- _Data for processing_
*** Begin section ***

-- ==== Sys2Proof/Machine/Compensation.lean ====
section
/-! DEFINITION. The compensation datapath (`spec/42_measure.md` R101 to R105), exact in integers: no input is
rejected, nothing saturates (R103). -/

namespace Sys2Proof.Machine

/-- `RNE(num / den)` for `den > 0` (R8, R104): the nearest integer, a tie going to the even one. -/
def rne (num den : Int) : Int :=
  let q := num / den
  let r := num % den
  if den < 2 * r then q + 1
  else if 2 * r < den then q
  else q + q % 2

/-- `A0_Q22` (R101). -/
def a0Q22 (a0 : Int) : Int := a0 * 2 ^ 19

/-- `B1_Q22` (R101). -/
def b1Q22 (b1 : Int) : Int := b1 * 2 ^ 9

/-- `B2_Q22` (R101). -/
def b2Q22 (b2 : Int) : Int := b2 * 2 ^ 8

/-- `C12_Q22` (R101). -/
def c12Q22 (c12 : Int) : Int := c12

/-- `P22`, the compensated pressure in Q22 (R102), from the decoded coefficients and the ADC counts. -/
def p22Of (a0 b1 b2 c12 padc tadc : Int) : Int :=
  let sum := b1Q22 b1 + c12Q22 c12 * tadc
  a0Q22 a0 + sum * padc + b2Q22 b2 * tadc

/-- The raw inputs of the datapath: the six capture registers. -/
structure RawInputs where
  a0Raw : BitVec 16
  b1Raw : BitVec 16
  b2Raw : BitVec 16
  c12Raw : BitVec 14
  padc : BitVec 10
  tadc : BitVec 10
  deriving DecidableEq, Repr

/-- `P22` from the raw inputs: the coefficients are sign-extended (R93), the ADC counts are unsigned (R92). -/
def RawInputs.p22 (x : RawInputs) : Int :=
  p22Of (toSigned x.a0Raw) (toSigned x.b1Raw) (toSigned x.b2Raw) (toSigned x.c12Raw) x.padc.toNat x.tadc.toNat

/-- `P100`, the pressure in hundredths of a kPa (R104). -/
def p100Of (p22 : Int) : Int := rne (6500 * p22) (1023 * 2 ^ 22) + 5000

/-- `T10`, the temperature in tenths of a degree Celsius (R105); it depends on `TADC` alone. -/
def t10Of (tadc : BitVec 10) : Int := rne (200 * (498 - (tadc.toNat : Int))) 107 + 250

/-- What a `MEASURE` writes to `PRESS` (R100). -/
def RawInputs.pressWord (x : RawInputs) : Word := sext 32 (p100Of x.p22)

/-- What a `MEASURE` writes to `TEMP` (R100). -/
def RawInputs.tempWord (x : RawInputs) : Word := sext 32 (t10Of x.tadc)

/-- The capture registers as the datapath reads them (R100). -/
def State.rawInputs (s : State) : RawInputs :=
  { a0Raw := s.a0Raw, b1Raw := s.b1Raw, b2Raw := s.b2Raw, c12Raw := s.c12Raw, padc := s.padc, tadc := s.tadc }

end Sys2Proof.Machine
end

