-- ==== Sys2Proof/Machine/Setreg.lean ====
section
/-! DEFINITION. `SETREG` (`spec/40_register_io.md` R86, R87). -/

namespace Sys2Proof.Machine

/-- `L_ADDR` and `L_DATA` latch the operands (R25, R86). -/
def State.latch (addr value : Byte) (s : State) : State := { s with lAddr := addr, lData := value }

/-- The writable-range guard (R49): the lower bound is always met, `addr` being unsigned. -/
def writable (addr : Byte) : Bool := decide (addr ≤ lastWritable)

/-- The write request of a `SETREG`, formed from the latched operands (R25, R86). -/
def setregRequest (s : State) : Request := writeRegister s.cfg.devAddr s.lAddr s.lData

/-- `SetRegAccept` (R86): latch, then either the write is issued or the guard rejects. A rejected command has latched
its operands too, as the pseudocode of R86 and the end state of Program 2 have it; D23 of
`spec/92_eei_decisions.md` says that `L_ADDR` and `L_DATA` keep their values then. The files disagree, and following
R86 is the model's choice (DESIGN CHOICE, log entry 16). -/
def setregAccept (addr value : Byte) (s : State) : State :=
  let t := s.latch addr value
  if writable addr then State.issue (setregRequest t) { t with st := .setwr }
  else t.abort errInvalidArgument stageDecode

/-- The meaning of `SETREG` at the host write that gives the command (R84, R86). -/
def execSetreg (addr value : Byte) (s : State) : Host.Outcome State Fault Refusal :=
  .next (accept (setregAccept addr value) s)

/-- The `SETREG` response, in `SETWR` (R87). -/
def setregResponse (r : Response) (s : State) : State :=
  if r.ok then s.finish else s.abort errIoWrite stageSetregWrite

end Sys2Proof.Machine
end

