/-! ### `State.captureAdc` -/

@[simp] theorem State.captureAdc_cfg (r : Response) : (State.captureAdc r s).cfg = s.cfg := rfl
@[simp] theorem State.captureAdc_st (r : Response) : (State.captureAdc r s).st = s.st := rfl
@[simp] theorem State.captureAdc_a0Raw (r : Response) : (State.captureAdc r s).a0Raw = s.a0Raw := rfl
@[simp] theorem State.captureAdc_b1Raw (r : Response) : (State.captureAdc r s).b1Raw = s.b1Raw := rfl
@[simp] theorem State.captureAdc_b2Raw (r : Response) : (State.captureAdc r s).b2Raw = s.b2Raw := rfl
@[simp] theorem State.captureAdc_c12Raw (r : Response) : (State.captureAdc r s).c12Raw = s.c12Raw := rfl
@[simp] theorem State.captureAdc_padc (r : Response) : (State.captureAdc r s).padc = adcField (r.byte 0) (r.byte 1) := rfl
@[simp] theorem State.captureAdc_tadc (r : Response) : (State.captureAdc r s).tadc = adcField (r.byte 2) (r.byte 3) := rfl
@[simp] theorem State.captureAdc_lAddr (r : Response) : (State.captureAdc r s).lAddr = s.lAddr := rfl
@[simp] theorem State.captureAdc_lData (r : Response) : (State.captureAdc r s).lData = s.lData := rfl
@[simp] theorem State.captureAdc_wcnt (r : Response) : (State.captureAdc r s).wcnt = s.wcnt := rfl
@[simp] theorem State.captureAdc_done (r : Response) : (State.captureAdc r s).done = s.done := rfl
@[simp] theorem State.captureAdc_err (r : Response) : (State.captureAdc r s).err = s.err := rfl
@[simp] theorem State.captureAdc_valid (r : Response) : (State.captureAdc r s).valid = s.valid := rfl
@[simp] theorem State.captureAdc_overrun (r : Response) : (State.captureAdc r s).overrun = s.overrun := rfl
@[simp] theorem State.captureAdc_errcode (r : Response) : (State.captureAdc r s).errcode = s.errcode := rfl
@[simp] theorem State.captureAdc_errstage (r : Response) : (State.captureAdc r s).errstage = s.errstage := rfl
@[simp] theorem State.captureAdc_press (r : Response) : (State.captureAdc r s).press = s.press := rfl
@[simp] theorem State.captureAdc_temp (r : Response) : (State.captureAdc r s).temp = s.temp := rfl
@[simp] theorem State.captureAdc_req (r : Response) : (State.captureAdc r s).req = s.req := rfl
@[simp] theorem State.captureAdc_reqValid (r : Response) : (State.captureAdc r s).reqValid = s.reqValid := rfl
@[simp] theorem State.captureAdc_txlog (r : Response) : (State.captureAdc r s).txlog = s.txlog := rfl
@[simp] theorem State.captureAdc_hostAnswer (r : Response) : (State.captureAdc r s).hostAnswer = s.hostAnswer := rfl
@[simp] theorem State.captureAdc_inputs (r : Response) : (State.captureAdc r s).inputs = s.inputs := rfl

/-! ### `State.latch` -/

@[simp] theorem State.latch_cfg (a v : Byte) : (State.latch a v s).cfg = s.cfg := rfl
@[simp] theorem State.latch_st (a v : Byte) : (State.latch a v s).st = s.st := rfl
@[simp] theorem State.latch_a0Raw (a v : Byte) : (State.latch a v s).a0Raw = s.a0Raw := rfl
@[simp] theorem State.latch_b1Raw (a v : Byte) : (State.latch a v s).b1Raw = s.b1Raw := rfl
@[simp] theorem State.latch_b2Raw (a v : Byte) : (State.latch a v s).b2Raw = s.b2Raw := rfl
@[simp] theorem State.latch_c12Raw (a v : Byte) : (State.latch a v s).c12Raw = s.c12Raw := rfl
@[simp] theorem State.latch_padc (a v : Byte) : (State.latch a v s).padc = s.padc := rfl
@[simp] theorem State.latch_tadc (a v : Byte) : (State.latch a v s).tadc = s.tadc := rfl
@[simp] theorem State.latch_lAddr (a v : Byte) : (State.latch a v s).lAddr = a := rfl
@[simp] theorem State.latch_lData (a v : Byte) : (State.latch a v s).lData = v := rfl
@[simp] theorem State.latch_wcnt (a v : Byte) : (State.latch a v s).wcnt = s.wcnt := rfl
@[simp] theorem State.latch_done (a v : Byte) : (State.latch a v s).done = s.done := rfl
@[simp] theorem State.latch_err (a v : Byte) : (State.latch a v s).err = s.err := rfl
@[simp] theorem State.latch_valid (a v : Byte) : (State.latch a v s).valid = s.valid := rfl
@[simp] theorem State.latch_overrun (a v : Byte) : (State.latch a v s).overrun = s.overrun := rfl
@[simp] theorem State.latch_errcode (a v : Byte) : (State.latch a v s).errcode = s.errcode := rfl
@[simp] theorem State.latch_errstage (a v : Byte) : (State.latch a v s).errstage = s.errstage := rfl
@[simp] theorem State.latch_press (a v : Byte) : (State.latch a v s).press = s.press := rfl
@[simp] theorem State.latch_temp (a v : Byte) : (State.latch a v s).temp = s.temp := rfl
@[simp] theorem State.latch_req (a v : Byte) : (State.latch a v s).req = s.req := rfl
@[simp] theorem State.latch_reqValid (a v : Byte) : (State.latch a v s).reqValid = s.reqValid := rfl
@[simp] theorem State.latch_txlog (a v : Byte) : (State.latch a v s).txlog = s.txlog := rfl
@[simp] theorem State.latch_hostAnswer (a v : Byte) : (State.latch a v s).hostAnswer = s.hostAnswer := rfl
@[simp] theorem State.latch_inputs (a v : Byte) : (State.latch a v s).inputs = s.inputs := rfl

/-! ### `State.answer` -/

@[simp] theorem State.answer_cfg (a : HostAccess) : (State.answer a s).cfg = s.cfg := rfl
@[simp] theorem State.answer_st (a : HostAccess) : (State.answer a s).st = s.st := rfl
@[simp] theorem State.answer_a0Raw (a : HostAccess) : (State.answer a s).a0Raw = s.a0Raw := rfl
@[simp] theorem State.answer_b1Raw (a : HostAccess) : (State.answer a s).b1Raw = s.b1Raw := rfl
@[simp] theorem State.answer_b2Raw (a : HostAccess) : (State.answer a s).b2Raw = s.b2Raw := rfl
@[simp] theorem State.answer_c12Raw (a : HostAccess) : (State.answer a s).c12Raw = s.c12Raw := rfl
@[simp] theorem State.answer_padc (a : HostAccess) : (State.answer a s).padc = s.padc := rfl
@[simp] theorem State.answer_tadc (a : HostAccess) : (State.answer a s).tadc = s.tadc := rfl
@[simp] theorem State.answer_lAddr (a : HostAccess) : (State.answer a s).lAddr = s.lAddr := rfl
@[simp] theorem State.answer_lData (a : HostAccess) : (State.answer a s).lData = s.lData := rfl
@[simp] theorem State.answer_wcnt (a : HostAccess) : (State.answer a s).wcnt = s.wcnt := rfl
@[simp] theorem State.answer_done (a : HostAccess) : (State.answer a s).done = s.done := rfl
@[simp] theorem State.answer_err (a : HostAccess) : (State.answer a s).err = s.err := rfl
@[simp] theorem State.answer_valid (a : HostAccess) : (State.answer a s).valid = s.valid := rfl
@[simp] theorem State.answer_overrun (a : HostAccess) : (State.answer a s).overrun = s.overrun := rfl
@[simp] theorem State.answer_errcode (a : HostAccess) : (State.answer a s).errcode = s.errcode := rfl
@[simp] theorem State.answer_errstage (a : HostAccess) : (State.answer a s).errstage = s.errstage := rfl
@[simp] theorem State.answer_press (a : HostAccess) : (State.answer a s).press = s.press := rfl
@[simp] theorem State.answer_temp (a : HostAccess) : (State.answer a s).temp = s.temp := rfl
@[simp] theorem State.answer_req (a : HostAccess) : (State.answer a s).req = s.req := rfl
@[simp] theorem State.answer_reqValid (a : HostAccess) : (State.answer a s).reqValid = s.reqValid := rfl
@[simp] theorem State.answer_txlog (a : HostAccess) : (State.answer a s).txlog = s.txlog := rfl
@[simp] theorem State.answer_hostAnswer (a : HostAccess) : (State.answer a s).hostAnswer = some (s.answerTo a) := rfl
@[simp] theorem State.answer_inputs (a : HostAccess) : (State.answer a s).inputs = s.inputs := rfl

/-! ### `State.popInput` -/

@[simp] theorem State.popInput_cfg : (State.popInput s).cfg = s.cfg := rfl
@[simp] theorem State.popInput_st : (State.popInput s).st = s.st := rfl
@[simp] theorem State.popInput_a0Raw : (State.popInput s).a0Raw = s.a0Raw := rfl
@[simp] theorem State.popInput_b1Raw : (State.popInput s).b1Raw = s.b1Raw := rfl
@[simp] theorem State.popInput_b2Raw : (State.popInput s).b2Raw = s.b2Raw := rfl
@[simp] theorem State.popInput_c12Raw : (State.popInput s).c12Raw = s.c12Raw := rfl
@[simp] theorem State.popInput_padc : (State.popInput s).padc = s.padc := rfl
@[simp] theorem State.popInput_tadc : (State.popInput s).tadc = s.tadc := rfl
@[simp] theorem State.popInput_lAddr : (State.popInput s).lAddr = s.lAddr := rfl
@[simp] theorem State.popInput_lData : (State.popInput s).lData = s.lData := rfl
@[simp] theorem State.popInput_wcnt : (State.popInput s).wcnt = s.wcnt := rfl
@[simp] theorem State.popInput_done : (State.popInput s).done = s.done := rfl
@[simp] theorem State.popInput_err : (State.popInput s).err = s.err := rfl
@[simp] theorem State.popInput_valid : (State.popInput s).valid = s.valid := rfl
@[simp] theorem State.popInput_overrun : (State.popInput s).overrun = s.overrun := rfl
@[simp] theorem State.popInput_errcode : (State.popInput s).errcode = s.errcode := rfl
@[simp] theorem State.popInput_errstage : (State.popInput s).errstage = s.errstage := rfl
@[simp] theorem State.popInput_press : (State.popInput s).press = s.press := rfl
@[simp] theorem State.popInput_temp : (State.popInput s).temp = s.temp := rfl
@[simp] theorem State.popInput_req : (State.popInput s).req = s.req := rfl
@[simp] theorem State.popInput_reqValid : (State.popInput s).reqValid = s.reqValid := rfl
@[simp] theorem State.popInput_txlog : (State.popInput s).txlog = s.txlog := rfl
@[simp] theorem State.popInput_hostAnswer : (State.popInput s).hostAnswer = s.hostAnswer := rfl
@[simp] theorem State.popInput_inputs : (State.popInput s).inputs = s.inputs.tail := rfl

*** End section ***

- _Problem details_
Which lines of the data include "toNat"? Copy each of them.

- _Your solution_
  p22Of (toSigned x.a0Raw) (toSigned x.b1Raw) (toSigned x.b2Raw) (toSigned x.c12Raw) x.padc.toNat x.tadc.toNat
def t10Of (tadc : BitVec 10) : Int := rne (200 * (498 - (tadc.toNat : Int))) 107 + 250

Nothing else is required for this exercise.